Stored data:
#####
-- ==== Sys2Proof/Machine/Schedule.lean ====
section
/-! DEFINITION. Readiness of the device (R370), and the staged image (R62 to R68): load checks, arming, placement, and
activation with its epoch seal (R180 to R184, R312). -/

namespace Sys2Proof.Machine

open Sys2Proof

/-! ## Readiness (R370) -/

/-- Edges N, E, S, W (bits 0 to 3) at which another element of a grid of `w` columns and `h` rows lies. -/
def edgesOf (w h i : Nat) : Nat :=
  bit01 (decide (w ≤ i)) + 2 * bit01 (decide (i % w + 1 < w)) + 4 * bit01 (decide (i / w + 1 < h)) +
    8 * bit01 (decide (0 < i % w))

/-- Every logical column of the Ridge has 24 usable rows, and the remap is applied (step 7 of Table 13.2). -/
def gridOk (s : State) (d : Nat) : Bool :=
  s.dev.trotos && (List.range 24).all fun k => decide ((badRows s d k).length ≤ 2)

/-- The stack is enabled: 12 to 23 are fused off on a ZGT9-H (R2). -/
def stackEnabled (s : State) (k : Nat) : Bool := decide (k < 12) || !variantH s

/-- Every enabled stack has trained at 10.0 Gb/s. -/
def stacksOk (s : State) : Bool :=
  (List.range 24).all fun k => !stackEnabled s k || ((stackOf s k).trained && (stackOf s k).rate == 0)

/-- Every present bridge has trained and every present saddle edge is calibrated. -/
def edgesOk (s : State) : Bool :=
  ((List.range 8).all fun c => sget (fun _ => 0) s.mem.bridges c % 16 &&& edgesOf 2 4 c == edgesOf 2 4 c) &&
  ((List.range 16).all fun d => sget (fun _ => 0) s.dev.saddles d % 16 &&& edgesOf 4 4 d == edgesOf 4 4 d)

/-- The tick condition: master, or follower and locked. -/
def tickOk (s : State) : Bool :=
  let role := field (reg s 2 0 0x44) 1 0
  role == 1 || (role == 2 && s.tick.locked)

/-- The lowest-numbered failing reason, given the tick condition; 5 where no firmware could be booted (R406). -/
def reasonWith (tick : Bool) (s : State) : Nat :=
  if s.dev.fwFail then 5
  else if !(List.range 16).all (gridOk s) then 1
  else if !stacksOk s then 2
  else if !tick then 3
  else if !s.dev.micro.isEmpty then 4
  else if !s.dev.trotos then 5
  else if !s.dev.dieBad.isEmpty then 6
  else if s.faults.fatalRecorded then 7
  else if !edgesOk s then 8
  else 0

/-- DEV_STAT.reason: the lowest-numbered failing reason, 0 for none. -/
def readyReason (s : State) : Nat := reasonWith (tickOk s) s

/-- What a firmware trial asks (R412): ready, or only tick lock fails. -/
def trialOk (s : State) : Bool := s.dev.up && reasonWith true s == 0

/-- DEV_STAT.ready, which READY mirrors. -/
def devReady (s : State) : Bool := s.dev.up && readyReason s == 0

/-! ## Load checks (R56 to R60, R63, R64, R171, R312) -/

/-- The first failure of a list of checks, each with its code and link; 0 for none. -/
def firstCode : List (Bool × Nat) → Nat
  | [] => 0
  | (ok, code) :: t => if ok then firstCode t else code

/-- Bytes are all 0. -/
def zeroBytes (b : List Byte) : Bool := b.all (· == 0)

/-- Step 1: address and header fields, before the digest. -/
def headerOk (s : State) (a : Nat) : Bool :=
  let len := physNat s (a + 0x10) 8
  a % 4096 == 0 && physNat s a 4 == 0x53395446 && physNat s (a + 4) 2 == 0x0100 && physNat s (a + 6) 2 == 128 &&
    physNat s (a + 8) 8 != 0 && decide (128 ≤ len) && decide (len ≤ 2 ^ 34) && (windowHolding s a (a + len - 1)).isSome

/-- Step 1: the digest, taken with its own field zero. -/
def digestOk (s : State) (a : Nat) : Bool :=
  let len := physNat s (a + 0x10) 8
  let img := physBytes s a 0x40 ++ List.replicate 64 0 ++ physBytes s (a + 0x80) (len - 0x80)
  shake256 64 img == physBytes s (a + 0x40) 64

/-- Entry bytes of a table-block record (R312): words of a target. -/
def targetWords (t : Nat) : Nat := [0, 8, 8, 8, 8, 1, 82].getD t 0

/-- Entries of a target. -/
def targetSize (t : Nat) : Nat := [0, 512, 256, 8192, 32768, 4096, 1024].getD t 0

/-- The length of a section meets the size rule of its type (R56, which gives the partition table none: R58 does). -/
def lengthOk (period : Nat) (d : DirEnt) : Bool :=
  let n := d.len
  match d.type with
  | 0x01 => n == 512
  | 0x03 => n % 48 == 0 && decide (48 ≤ n) && decide (n ≤ 384)
  | 0x10 | 0x11 | 0x12 => n % 8 == 0 && decide (n ≤ 8192)
  | 0x13 => n == 288
  | 0x14 => n == 4160
  | 0x20 => n % 32 == 0
  | 0x30 => n == 32 * period
  | 0x40 => n % (4 + 4 * targetWords d.inst) == 0
  | _ => true

/-- The instance of a section is in range. -/
def instanceOk (d : DirEnt) : Bool :=
  match d.type with
  | 0x10 | 0x11 | 0x12 | 0x13 | 0x14 => decide (d.inst < 9216)
  | 0x20 => decide (d.inst < 8)
  | 0x40 => decide (1 ≤ d.inst) && decide (d.inst ≤ 6)
  | _ => d.inst == 0

/-- The section type is one of Table 2.5. -/
def typeKnown (t : Nat) : Bool := [1, 2, 3, 0x10, 0x11, 0x12, 0x13, 0x14, 0x20, 0x30, 0x40].contains t

/-- Two spans of bytes overlap. -/
def spansMeet (a b : Nat × Nat) : Bool := decide (a.1 < b.1 + b.2) && decide (b.1 < a.1 + a.2) && a.2 != 0 && b.2 != 0

/-- No two spans of a list overlap. -/
def spansApart : List (Nat × Nat) → Bool
  | [] => true
  | a :: t => (t.all fun b => !spansMeet a b) && spansApart t

/-- No entry of a list occurs twice. -/
def noRepeat : List (Nat × Nat) → Bool
  | [] => true
  | a :: t => !t.contains a && noRepeat t

/-- Step 2 against code 0x03 (R56). DESIGN CHOICE (log entry 74): a dir_offset that is no multiple of 64, for which no code
is stated, is 0x03 too. -/
def directoryOk (s : State) (a : Nat) : Bool :=
  let len := physNat s (a + 0x10) 8
  let off := physNat s (a + 0x18) 4
  let n := physNat s (a + 0x1C) 4
  let ds := dirOf s a
  let period := match sectionOf s a 1 0 with | some d => physNat s (a + d.off + 0x16) 2 | none => 0
  off % 64 == 0 && decide (off + 16 * n ≤ len) &&
    (ds.all fun d => decide (d.off + d.len ≤ len) && lengthOk period d && instanceOk d) &&
    spansApart ((0, 128) :: (off, 16 * n) :: ds.map fun (d : DirEnt) => (d.off, d.len)) &&
    noRepeat (ds.map fun (d : DirEnt) => (d.type, d.inst)) &&
    ([1, 2, 3, 0x30].all fun t => (sectionOf s a t 0).isSome) &&
    (ds.filter fun (d : DirEnt) => d.type == 0x13).length == 9216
#####
The lines from the start of the entries above through the line containing "def edgesOk (s" are the ones to return, please; copy them exactly and include both ends.

Reply to the exercise —
-- ==== Sys2Proof/Machine/Schedule.lean ====
section
/-! DEFINITION. Readiness of the device (R370), and the staged image (R62 to R68): load checks, arming, placement, and
activation with its epoch seal (R180 to R184, R312). -/

namespace Sys2Proof.Machine

open Sys2Proof

/-! ## Readiness (R370) -/

/-- Edges N, E, S, W (bits 0 to 3) at which another element of a grid of `w` columns and `h` rows lies. -/
def edgesOf (w h i : Nat) : Nat :=
  bit01 (decide (w ≤ i)) + 2 * bit01 (decide (i % w + 1 < w)) + 4 * bit01 (decide (i / w + 1 < h)) +
    8 * bit01 (decide (0 < i % w))

/-- Every logical column of the Ridge has 24 usable rows, and the remap is applied (step 7 of Table 13.2). -/
def gridOk (s : State) (d : Nat) : Bool :=
  s.dev.trotos && (List.range 24).all fun k => decide ((badRows s d k).length ≤ 2)

/-- The stack is enabled: 12 to 23 are fused off on a ZGT9-H (R2). -/
def stackEnabled (s : State) (k : Nat) : Bool := decide (k < 12) || !variantH s

/-- Every enabled stack has trained at 10.0 Gb/s. -/
def stacksOk (s : State) : Bool :=
  (List.range 24).all fun k => !stackEnabled s k || ((stackOf s k).trained && (stackOf s k).rate == 0)

/-- Every present bridge has trained and every present saddle edge is calibrated. -/
def edgesOk (s : State) : Bool :=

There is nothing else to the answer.